Interview with Kevin Coem

  1. Q: Tell us about a project you worked on you are especially proud of and why. What was your role?

  2. A: I created a few demo tracks for a girl group called 4TE, and they loved one of the songs and even recorded a few rough takes that sounded amazing, even though their album was eventually scrapped and my song couldn't be released after all. I liked working with a girl group and I'd love being able to produce my own girl group in the future, as I think some of my songs really suite female vocalists even way better than they suit my own vocals!

  3. Q: What are you working on at the moment?

  4. A: I'm always working on my own projects, as I like to manage my own music career and come up with exciting ideas for upcoming albums.

  5. Q: Is there anyone on SoundBetter you know and would recommend to your clients?

  6. A: I don't really know anyone on SoundBetter, but I'm open to meeting new people anytime!

  7. Q: Analog or digital and why?

  8. A: Digital, mostly because it's how I work on music.

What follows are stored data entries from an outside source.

-- ==== Sys2Proof/Machine/Spdm.lean ====
section
/-! DEFINITION. The Hallmark responder: SPDM 1.2 over the mailbox and the I3C port (R427, R428), and the I3C port's address (R476). Codes and
message layouts are the standard's (DSP0274 1.2), which the spec names and does not repeat: PRESUMED. -/

namespace Sys2Proof.Machine

/-! ### Connections -/

/-- The connection of a transport. -/
def State.conn (s : State) (t : Transport) : SpdmConn := match t with | .doe => s.locket.doeConn | .i3c => s.locket.i3cConn

/-- Put the connection of a transport. -/
def State.setConn (s : State) (t : Transport) (c : SpdmConn) : State :=
  { s with locket := match t with | .doe => { s.locket with doeConn := c } | .i3c => { s.locket with i3cConn := c } }

/-- How far a connection is: GET_VERSION, GET_CAPABILITIES, NEGOTIATE_ALGORITHMS answered. -/
def spVersion : Nat := 1
def spCaps : Nat := 2
def spAlgs : Nat := 3

/-- Whether a transport carries requests now: the Locket runs (R386, R418), and the I3C port has its address (R476). -/
def State.reaches (s : State) (t : Transport) : Bool :=
  s.pcie.configReady && !s.power.failing && (match t with | .doe => true | .i3c => s.locket.i3cAddr.isSome)

/-- An SPDM message's header: version, code, two parameters. -/
def spHead (version code p1 p2 : Nat) : List Byte := natLe version 1 ++ natLe code 1 ++ natLe p1 1 ++ natLe p2 1

/-- An ERROR response: 1 InvalidRequest, 4 UnexpectedRequest, 7 UnsupportedRequest, 0x41 VersionMismatch. -/
def spError (code data : Nat) : List Byte := spHead 0x12 0x7F code data

/-- Answer a request. -/
def State.answer (s : State) (t : Transport) (m : List Byte) : State := s.toHost (.spdm t m)

/-- Take a request of a code: nothing where the transport does not carry it or it is another request; a data object of more than 16 KiB is refused (R389);
one of another SPDM version, out of turn or too short answers with the standard's error. -/
def State.spdm (s : State) (t : Transport) (m : List Byte) (code version phase len : Nat) (run : State → State) : State :=
  if !s.reaches t || leAt m 1 1 != code then s
  else if t = .doe ∧ 16384 < m.length then s.toHost .doeError
  else if leAt m 0 1 ≠ version then s.answer t (spError 0x41 0)
  else if (s.conn t).phase < phase then s.answer t (spError 4 0)
  else if m.length < len then s.answer t (spError 1 0)
  else run s

/-- Answer a request and add both messages to a transcript. -/
def State.answerWith (s : State) (t : Transport) (resp : List Byte) (f : SpdmConn → SpdmConn) : State :=
  (s.setConn t (f (s.conn t))).answer t resp

/-! ### Negotiation -/

/-- GET_VERSION (R427): version 1.2 alone; the connection starts again. -/
def execGetVersion (t : Transport) (m : List Byte) (s : State) : Res :=
  let r := spHead 0x10 0x04 0 0 ++ natLe 0 1 ++ natLe 1 1 ++ natLe 0x1200 2
  .next (s.spdm t m 0x84 0x10 0 4 (fun s => s.answerWith t r (fun _ => ⟨spVersion, m ++ r, [], []⟩)))

/-- GET_CAPABILITIES (R427): certificates, CHALLENGE, signed measurements; data objects of 16 KiB (R389). -/
def execGetCapabilities (t : Transport) (m : List Byte) (s : State) : Res :=
  let r := spHead 0x12 0x61 0 0 ++ natLe 0 1 ++ [Config.ctExponent] ++ natLe 0 2 ++ natLe 0x16 4 ++ natLe 16384 4 ++ natLe 16384 4
  .next (s.spdm t m 0xE1 0x12 spVersion 20 (fun s => s.answerWith t r (fun c => { c with phase := spCaps, vca := c.vca ++ m ++ r })))

/-- NEGOTIATE_ALGORITHMS (R427): RSASSA-PSS 3072, SHA-256, measurement hash SHA-256. -/
def execNegotiateAlgorithms (t : Transport) (m : List Byte) (s : State) : Res :=
  let r := spHead 0x12 0x63 0 0 ++ natLe 36 2 ++ natLe 1 1 ++ natLe 0 1 ++ natLe 2 4 ++ natLe 8 4 ++ natLe 1 4 ++ natLe 0 16
  .next (s.spdm t m 0xE3 0x12 spCaps 32 (fun s => s.answerWith t r (fun c => { c with phase := spAlgs, vca := c.vca ++ m ++ r })))

/-! ### Certificates -/

/-- The certificate chain of slot 0 as the standard carries one: its length, the hash of the root, the certificates. -/
def certChain : List Byte :=
  natLe (36 + Config.certificates.length) 2 ++ natLe 0 2 ++ (List.range 32).map (fun i => Config.rootHash i) ++ Config.certificates

/-- GET_DIGESTS (R427): slot 0 only. -/
def execGetDigests (t : Transport) (m : List Byte) (s : State) : Res :=
  let r := spHead 0x12 0x01 0 1 ++ sha256 certChain
  .next (s.spdm t m 0x81 0x12 spAlgs 4 (fun s => s.answerWith t r (fun c => { c with digests := c.digests ++ m ++ r })))

/-- GET_CERTIFICATE (R427): a portion of the chain of slot 0. -/
def execGetCertificate (t : Transport) (m : List Byte) (s : State) : Res :=
  let off := leAt m 4 2
  let n := min (leAt m 6 2) (min 16000 (certChain.length - off))
  let r := spHead 0x12 0x02 0 0 ++ natLe n 2 ++ natLe (certChain.length - off - n) 2 ++ (certChain.drop off).take n
  .next (s.spdm t m 0x82 0x12 spAlgs 8 (fun s =>
    if leAt m 2 1 ≠ 0 ∨ certChain.length ≤ off then s.answer t (spError 1 0)
    else s.answerWith t r (fun c => { c with digests := c.digests ++ m ++ r })))

/-! ### Measurements (R428) -/

/-- What measurement i hashes: an image, the presented map, or a form that the spec leaves open. -/
def State.measured (s : State) (i : Nat) : List Byte :=
  let unit := fun (u : BadUnit) => [u.core, u.column.getD 0xFF]
  match i with
  | 1 => (List.range 0x40000).map (fun k => Config.bootByte (s.rf F.LOCKET_FW_STATUS_LOADER * 0x40000 + k))
  | 2 => s.rflash (fwBase (s.rf F.LOCKET_FW_STATUS_SLOT)) (s.fwField (s.rf F.LOCKET_FW_STATUS_SLOT) 0x10 4)
  | 3 => Config.measuredForm 3 [s.rf F.LOCKET_SVN_COUNT]
  | 4 => Config.measuredForm 4 ((List.range 8).map (fun k => s.rf (F.SETUP_HASH_HASH k)) ++ [s.rf F.SETUP_ASEQ_ASEQ])
  | 5 => s.presentedMap
  | 6 => Config.measuredForm 6 (s.locket.soft.flatMap unit ++ s.locket.fused.flatMap unit ++ s.locket.badStores)
  | 7 => Config.measuredForm 7 (s.locket.owners.flatMap (fun o => match o with | some k => [1, k.modulus, k.seq] | none => [0]))
  | _ => Config.measuredForm 8 [s.rf (F.LOCKET_KEY_GEN_GEN 0), b2n (s.flag (keyValid 0)), s.rf (F.LOCKET_KEY_GEN_GEN 1), b2n (s.flag (keyValid 1))]

/-- DMTF value types: mutable firmware, hardware configuration, firmware configuration. -/
def measureType (i : Nat) : Nat := if i ≤ 2 then 1 else if i = 3 ∨ i = 6 then 2 else 3

/-- A measurement block in the DMTF format. -/
def measureBlock (i ty : Nat) (v : List Byte) : List Byte :=
  natLe i 1 ++ natLe 1 1 ++ natLe (v.length + 3) 2 ++ natLe ty 1 ++ natLe v.length 2 ++ v

/-- The manifest: VERSION and SVN of the running image. -/
def State.manifest (s : State) : List Byte := natLe (s.rf F.LOCKET_FW_VERSION_VERSION) 4 ++ natLe (s.rf F.LOCKET_SVN_RUNNING) 1

/-- The block of an index, where one is reported: 1 to 8, and the manifest at the standard's index. -/
def State.measurement (s : State) (i : Nat) : Option (List Byte) :=
  if 1 ≤ i ∧ i ≤ 8 then some (measureBlock i (measureType i) (sha256 (s.measured i)))
  else if i = 0xFD then some (measureBlock i 0x84 s.manifest)
  else none

/-- Every block, in order. -/
def State.allMeasurements (s : State) : List (List Byte) := ([1, 2, 3, 4, 5, 6, 7, 8, 0xFD].map s.measurement).filterMap id

/-- The bytes that a context string of the standard signs before a transcript's hash. -/
def spPrefix (context : String) : List Byte :=
  let v := "dmtf-spdm-v1.2.*dmtf-spdm-v1.2.*dmtf-spdm-v1.2.*dmtf-spdm-v1.2.*".toUTF8.data.toList.map (fun b => BitVec.ofNat 8 b.toNat)
  let c := context.toUTF8.data.toList.map (fun b => BitVec.ofNat 8 b.toNat)
  v ++ List.replicate (36 - c.length) 0#8 ++ c

/-- Sign a transcript with the identity key under a fresh salt (R426, R427). -/
def State.signWith (s : State) (context : String) (transcript : List Byte) : List Byte × State :=
  let (salt, s) := s.freeBytes 32
  (pssSign s.locket.idModulus s.locket.idPrivate (spPrefix context ++ sha256 transcript) salt, s)

/-- CHALLENGE (R427): signed with the identity key over the connection's transcript. The responder's nonce is a free value. -/
def execChallenge (t : Transport) (m : List Byte) (s : State) : Res :=
  .next (s.spdm t m 0x83 0x12 spAlgs 36 (fun s =>
    if leAt m 2 1 ≠ 0 then s.answer t (spError 1 0)
    else
      let ty := leAt m 3 1
      let (nonce, s) := s.freeBytes 32
      let all := if ty = 1 then s.measurement 1 else none
      let summary := if ty = 0 then [] else sha256 (if ty = 1 then all.getD [] else s.allMeasurements.flatMap id)
      let r := spHead 0x12 0x03 0 1 ++ sha256 certChain ++ nonce ++ summary ++ natLe 0 2
      let c := s.conn t
      let (sig, s) := s.signWith "responder-challenge_auth signing" (c.vca ++ c.digests ++ m ++ r)
      s.answerWith t (r ++ sig) (fun c => { c with digests := [] })))

/-- GET_MEASUREMENTS (R428): the number of blocks, one, or all; signed where the request asks. -/
def execGetMeasurements (t : Transport) (m : List Byte) (s : State) : Res :=
  let signed := bit (leAt m 2 1) 0
  .next (s.spdm t m 0xE0 0x12 spAlgs (if signed then 37 else 4) (fun s =>
    let op := leAt m 3 1
    let blocks := if op = 0 then some [] else if op = 0xFF then some s.allMeasurements else (s.measurement op).map (fun b => [b])
    match blocks with
    | none => s.answer t (spError 1 0)
    | some l =>
      let rec0 := l.flatMap id
      let (nonce, s) := s.freeBytes 32
      let r := spHead 0x12 0x60 (if op = 0 then 9 else 0) 0 ++ natLe l.length 1 ++ natLe rec0.length 3 ++ rec0 ++ nonce ++ natLe 0 2
      let c := s.conn t
      let log := c.measurements ++ m ++ r
      if signed then
        let (sig, s) := s.signWith "responder-measurements signing" (c.vca ++ log)
        s.answerWith t (r ++ sig) (fun c => { c with measurements := [] })
      else s.answerWith t r (fun c => { c with measurements := log })))

/-- The requests that the responder serves (R427). -/
def spServed : List Nat := [0x84, 0xE1, 0xE3, 0x81, 0x82, 0x83, 0xE0]

/-- SPDM_UNSUPPORTED (R427). -/
def execSpdmUnsupported (t : Transport) (m : List Byte) (s : State) : Res :=
  .next (if !s.reaches t || spServed.contains (leAt m 1 1) then s
    else if t = .doe ∧ 16384 < m.length then s.toHost .doeError
    else s.answer t (spError 7 (leAt m 1 1)))

/-- I3C_ENTDAA (R476): a port without an address takes one, showing its provisioned ID, of which the spec gives the low 32 bits. -/
def execI3cEntdaa (a : Nat) (s : State) : Res :=
  .next (if s.locket.i3cAddr.isSome || !s.pcie.configReady then s
    else
      let (hi, s) := s.freeWord 16
      { s with locket := { s.locket with i3cAddr := some (a % 128) } }.toHost (.i3cAddress (hi.toNat * 2 ^ 32 + s.locket.serial.toNat % 2 ^ 32) (a % 128)))

end Sys2Proof.Machine
end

  9. Q: What's your 'promise' to your clients?

  10. A: I don't really think there's anything to promise, if they hire you it's because they liked what they hear and what they know about you, and they should expect that level of quality in their projects if they count with me.

  11. Q: What do you like most about your job?

  12. A: Composing songs that make me think "wow, this is good" even halfway through the composition process itself.

  13. Q: What questions do customers most commonly ask you? What's your answer?

  14. A: Most past clients asked me to create songs based on actual songs by popular artists, and even though it's true composers can use such songs as inspiration to achieve a specific kind of genre or sound, it's just not possible to rip off a hit song and come up with a track that sounds the same. So when people have asked me to create a track that sounds like certain song, I always ask them to keep an open mind towards the results because, while the atmosphere of the song might be similar, the song itself might not sound similar at all as I don't want to copy anyone else's work.

  15. Q: What's the biggest misconception about what you do?

  16. A: Some people think creating music using software and VSTs requires a couple of clicks here and there and bam, a song is born... But it's much more work than that. Some friends have even asked me to create songs for them saying "I can't pay you, I know it won't take you long so please, do it as a favor", and it feels lowkey insulting because, no matter if it takes me long or if I can make a song in 30 minutes, it's still hard work that deserves a compensation. Music is often seen as a hobby that doesn't deserve that kind of compensation, but it does.

  17. Q: What questions do you ask prospective clients?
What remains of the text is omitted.